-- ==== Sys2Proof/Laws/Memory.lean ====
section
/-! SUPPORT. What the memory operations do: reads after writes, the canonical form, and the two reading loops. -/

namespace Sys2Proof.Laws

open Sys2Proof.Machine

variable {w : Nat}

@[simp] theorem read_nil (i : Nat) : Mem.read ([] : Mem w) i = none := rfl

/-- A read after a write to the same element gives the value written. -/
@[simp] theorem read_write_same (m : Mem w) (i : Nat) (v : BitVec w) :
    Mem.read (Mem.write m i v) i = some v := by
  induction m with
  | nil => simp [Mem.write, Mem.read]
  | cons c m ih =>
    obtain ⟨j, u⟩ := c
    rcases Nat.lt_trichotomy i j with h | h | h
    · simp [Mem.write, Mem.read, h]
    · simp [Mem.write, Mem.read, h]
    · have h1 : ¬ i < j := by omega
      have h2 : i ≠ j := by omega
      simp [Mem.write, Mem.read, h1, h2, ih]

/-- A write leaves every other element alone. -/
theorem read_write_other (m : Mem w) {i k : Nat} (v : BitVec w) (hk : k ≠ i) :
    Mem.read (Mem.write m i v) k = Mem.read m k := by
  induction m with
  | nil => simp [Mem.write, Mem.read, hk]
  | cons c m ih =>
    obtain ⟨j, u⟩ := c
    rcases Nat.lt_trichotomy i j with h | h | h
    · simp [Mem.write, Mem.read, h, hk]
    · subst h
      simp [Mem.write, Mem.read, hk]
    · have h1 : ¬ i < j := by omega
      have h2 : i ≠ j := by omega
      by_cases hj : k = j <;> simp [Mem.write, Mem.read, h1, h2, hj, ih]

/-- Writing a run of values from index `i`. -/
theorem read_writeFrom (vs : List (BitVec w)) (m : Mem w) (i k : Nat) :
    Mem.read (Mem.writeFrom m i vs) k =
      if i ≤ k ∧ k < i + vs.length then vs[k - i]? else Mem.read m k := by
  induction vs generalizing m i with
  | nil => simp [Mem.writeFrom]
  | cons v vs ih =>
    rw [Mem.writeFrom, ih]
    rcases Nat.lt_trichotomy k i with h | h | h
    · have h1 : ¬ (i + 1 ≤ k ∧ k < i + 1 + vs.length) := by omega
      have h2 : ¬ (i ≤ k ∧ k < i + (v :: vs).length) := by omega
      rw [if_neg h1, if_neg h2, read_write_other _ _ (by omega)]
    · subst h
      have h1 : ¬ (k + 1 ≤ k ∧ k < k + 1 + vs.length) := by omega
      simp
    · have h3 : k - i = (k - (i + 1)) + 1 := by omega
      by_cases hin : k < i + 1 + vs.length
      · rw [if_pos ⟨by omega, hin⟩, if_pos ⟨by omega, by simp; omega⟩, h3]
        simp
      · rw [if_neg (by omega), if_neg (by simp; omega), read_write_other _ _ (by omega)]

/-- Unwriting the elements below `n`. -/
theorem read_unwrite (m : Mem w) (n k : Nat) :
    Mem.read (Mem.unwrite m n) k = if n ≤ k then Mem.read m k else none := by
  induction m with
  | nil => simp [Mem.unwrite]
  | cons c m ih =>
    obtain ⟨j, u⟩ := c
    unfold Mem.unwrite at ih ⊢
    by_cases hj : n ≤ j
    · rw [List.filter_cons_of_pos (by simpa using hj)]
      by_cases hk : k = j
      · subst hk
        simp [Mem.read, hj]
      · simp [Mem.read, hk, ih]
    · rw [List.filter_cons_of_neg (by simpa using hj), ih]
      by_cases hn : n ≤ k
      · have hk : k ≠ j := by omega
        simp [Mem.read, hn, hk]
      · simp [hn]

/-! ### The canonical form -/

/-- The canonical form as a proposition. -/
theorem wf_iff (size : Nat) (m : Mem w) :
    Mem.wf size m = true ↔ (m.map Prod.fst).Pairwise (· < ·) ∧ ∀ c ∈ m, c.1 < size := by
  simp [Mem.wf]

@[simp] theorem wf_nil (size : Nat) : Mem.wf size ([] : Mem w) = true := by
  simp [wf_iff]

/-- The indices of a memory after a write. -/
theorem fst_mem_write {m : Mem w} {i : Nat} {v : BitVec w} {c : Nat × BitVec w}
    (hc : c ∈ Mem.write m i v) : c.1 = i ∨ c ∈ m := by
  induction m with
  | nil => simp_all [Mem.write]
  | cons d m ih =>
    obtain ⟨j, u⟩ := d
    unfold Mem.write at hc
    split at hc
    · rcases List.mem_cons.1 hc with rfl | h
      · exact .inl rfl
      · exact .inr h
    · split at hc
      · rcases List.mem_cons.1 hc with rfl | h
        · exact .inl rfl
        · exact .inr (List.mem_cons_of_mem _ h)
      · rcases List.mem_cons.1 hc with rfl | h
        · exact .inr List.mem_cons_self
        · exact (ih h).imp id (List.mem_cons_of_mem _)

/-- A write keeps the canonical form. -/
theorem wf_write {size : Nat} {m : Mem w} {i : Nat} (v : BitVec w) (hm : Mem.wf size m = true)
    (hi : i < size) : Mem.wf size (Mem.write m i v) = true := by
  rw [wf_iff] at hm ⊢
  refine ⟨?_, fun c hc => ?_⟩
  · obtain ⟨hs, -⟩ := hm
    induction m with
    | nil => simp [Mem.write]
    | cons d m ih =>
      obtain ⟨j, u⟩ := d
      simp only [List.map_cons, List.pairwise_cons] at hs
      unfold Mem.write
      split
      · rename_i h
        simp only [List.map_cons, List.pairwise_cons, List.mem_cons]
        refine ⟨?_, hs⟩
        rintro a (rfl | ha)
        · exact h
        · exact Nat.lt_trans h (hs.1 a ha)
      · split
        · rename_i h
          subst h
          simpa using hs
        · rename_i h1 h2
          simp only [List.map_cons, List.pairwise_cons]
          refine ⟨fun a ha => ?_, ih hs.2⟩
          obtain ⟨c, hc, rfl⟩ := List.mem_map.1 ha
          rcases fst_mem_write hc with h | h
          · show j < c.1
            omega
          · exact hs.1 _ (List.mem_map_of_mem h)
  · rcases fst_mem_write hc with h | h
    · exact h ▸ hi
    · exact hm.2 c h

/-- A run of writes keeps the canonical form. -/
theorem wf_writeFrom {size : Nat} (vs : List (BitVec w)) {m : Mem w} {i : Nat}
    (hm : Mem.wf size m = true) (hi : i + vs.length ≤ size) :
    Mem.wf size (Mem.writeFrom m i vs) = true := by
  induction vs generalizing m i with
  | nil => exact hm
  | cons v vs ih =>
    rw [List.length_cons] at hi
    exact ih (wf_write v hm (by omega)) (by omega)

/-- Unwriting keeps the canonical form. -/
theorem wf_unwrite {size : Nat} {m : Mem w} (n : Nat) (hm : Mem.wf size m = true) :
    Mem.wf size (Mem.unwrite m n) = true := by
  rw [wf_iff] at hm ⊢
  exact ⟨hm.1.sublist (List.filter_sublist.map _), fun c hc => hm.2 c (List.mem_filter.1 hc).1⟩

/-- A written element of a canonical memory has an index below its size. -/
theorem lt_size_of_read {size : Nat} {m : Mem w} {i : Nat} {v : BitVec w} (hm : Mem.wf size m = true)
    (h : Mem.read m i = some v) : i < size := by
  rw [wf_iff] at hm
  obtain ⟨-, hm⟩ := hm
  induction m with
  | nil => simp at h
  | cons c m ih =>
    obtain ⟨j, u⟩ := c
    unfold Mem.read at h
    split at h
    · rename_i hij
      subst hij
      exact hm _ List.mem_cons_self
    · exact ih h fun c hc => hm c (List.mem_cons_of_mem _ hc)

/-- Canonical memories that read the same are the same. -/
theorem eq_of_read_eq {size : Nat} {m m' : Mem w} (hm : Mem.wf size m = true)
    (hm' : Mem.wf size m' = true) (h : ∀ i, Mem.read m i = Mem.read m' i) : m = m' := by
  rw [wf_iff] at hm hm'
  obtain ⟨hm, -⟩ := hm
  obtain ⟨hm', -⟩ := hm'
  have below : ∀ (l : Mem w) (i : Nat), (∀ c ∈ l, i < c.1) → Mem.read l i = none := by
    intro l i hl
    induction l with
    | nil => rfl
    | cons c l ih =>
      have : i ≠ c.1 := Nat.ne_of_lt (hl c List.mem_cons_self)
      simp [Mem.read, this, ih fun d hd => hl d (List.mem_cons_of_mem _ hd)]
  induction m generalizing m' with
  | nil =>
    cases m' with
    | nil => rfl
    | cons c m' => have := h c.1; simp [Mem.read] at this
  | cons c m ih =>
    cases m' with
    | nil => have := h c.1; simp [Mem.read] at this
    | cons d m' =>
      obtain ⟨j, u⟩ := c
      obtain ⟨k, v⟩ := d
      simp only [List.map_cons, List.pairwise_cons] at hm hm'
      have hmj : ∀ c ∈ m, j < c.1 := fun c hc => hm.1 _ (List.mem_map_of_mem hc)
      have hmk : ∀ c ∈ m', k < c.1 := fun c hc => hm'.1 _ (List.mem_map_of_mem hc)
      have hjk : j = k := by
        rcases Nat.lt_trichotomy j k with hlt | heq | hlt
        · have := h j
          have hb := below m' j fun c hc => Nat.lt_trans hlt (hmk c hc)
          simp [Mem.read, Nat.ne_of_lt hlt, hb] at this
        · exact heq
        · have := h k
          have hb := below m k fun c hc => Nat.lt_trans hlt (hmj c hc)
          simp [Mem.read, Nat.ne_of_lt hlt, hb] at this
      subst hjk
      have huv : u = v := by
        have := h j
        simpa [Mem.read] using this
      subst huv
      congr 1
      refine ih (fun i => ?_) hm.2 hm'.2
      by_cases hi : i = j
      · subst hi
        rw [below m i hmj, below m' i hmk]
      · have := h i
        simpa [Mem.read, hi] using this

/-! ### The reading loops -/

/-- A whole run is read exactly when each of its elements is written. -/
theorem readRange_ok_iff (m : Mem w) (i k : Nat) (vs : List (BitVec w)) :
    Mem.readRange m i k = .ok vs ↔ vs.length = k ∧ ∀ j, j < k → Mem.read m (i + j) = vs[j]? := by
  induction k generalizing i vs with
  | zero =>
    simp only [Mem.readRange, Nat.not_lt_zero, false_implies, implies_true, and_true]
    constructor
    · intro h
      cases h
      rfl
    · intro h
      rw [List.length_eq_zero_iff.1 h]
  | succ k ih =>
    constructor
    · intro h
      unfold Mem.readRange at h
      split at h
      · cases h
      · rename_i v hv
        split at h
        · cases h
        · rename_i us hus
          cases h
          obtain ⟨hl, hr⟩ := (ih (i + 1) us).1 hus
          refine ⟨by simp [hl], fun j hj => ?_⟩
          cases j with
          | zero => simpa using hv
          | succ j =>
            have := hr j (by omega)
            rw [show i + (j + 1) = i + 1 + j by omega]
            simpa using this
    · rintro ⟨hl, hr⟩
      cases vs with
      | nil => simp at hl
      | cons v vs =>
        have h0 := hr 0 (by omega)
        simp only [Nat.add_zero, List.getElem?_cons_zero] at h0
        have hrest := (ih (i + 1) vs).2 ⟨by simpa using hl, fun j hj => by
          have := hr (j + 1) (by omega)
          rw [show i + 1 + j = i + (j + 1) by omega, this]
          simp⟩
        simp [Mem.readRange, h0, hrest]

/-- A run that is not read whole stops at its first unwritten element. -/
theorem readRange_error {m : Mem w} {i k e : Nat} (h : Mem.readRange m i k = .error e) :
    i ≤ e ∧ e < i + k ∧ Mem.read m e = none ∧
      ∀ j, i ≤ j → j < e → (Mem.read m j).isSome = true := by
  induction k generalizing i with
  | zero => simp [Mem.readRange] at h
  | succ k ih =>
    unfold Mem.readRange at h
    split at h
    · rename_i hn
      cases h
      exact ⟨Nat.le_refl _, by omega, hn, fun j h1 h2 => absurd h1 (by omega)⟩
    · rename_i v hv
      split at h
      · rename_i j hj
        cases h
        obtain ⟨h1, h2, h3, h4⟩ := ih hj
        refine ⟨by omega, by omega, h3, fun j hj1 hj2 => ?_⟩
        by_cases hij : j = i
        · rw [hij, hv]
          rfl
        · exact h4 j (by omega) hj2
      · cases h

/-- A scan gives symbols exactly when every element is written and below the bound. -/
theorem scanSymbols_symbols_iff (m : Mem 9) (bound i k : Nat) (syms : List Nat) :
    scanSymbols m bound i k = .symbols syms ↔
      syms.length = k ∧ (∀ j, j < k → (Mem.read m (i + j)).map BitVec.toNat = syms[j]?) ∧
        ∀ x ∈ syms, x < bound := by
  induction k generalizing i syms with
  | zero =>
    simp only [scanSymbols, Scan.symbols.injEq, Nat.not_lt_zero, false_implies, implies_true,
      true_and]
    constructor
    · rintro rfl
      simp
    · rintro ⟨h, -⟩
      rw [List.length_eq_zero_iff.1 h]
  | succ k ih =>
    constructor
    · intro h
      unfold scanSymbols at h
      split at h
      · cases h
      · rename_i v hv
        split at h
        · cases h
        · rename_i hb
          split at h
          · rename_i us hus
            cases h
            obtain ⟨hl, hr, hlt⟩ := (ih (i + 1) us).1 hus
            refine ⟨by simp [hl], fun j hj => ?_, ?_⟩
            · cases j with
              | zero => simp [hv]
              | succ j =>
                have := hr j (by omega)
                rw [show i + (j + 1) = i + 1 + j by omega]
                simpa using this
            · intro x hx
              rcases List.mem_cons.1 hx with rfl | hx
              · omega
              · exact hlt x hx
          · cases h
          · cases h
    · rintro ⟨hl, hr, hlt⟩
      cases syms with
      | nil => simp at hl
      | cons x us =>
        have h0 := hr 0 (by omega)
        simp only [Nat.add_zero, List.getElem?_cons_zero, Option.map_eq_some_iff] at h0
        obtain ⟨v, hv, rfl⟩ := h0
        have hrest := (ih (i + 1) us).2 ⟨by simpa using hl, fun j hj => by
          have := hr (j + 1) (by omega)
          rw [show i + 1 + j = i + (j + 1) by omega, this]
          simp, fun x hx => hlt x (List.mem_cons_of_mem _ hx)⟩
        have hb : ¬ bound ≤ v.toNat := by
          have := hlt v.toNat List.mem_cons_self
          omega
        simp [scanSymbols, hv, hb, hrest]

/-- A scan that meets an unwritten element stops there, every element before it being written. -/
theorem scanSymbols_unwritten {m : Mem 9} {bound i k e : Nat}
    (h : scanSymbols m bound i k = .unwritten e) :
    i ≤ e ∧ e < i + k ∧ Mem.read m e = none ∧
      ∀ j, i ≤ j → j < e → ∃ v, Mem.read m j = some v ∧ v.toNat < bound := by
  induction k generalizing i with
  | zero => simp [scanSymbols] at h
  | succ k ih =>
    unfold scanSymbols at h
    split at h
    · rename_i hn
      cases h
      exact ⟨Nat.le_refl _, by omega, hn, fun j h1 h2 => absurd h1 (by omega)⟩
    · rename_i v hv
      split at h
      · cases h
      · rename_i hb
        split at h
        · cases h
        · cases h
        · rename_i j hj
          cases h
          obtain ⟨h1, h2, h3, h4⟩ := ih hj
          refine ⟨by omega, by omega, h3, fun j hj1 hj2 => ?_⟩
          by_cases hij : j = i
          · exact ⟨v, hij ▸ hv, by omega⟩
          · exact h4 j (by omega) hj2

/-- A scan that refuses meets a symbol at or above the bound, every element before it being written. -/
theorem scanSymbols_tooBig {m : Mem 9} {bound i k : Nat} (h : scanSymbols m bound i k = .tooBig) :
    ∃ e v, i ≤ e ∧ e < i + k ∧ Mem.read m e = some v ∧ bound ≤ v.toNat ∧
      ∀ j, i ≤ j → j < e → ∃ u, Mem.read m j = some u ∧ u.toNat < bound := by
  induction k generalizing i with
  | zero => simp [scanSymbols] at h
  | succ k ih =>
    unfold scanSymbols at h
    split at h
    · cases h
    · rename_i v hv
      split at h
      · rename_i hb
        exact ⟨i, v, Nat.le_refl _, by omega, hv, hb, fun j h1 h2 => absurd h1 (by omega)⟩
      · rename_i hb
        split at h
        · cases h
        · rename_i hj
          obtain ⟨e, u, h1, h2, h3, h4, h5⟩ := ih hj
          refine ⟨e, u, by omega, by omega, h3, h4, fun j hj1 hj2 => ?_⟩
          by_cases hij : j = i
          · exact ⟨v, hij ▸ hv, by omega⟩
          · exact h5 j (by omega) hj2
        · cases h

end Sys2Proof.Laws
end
================================
> _WORK TO COMPLETE_:
Work through the records above. Copy every line with the string "bound".

> _RESPONSE TO THE EXERCISE_:
/-- A scan gives symbols exactly when every element is written and below the bound. -/
theorem scanSymbols_symbols_iff (m : Mem 9) (bound i k : Nat) (syms : List Nat) :
    scanSymbols m bound i k = .symbols syms ↔
        ∀ x ∈ syms, x < bound := by
        have hb : ¬ bound ≤ v.toNat := by
theorem scanSymbols_unwritten {m : Mem 9} {bound i k e : Nat}
    (h : scanSymbols m bound i k = .unwritten e) :
      ∀ j, i ≤ j → j < e → ∃ v, Mem.read m j = some v ∧ v.toNat < bound := by
/-- A scan that refuses meets a symbol at or above the bound, every element before it being written. -/
theorem scanSymbols_tooBig {m : Mem 9} {bound i k : Nat} (h : scanSymbols m bound i k = .tooBig) :
    ∃ e v, i ≤ e ∧ e < i + k ∧ Mem.read m e = some v ∧ bound ≤ v.toNat ∧
      ∀ j, i ≤ j → j < e → ∃ u, Mem.read m j = some u ∧ u.toNat < bound := by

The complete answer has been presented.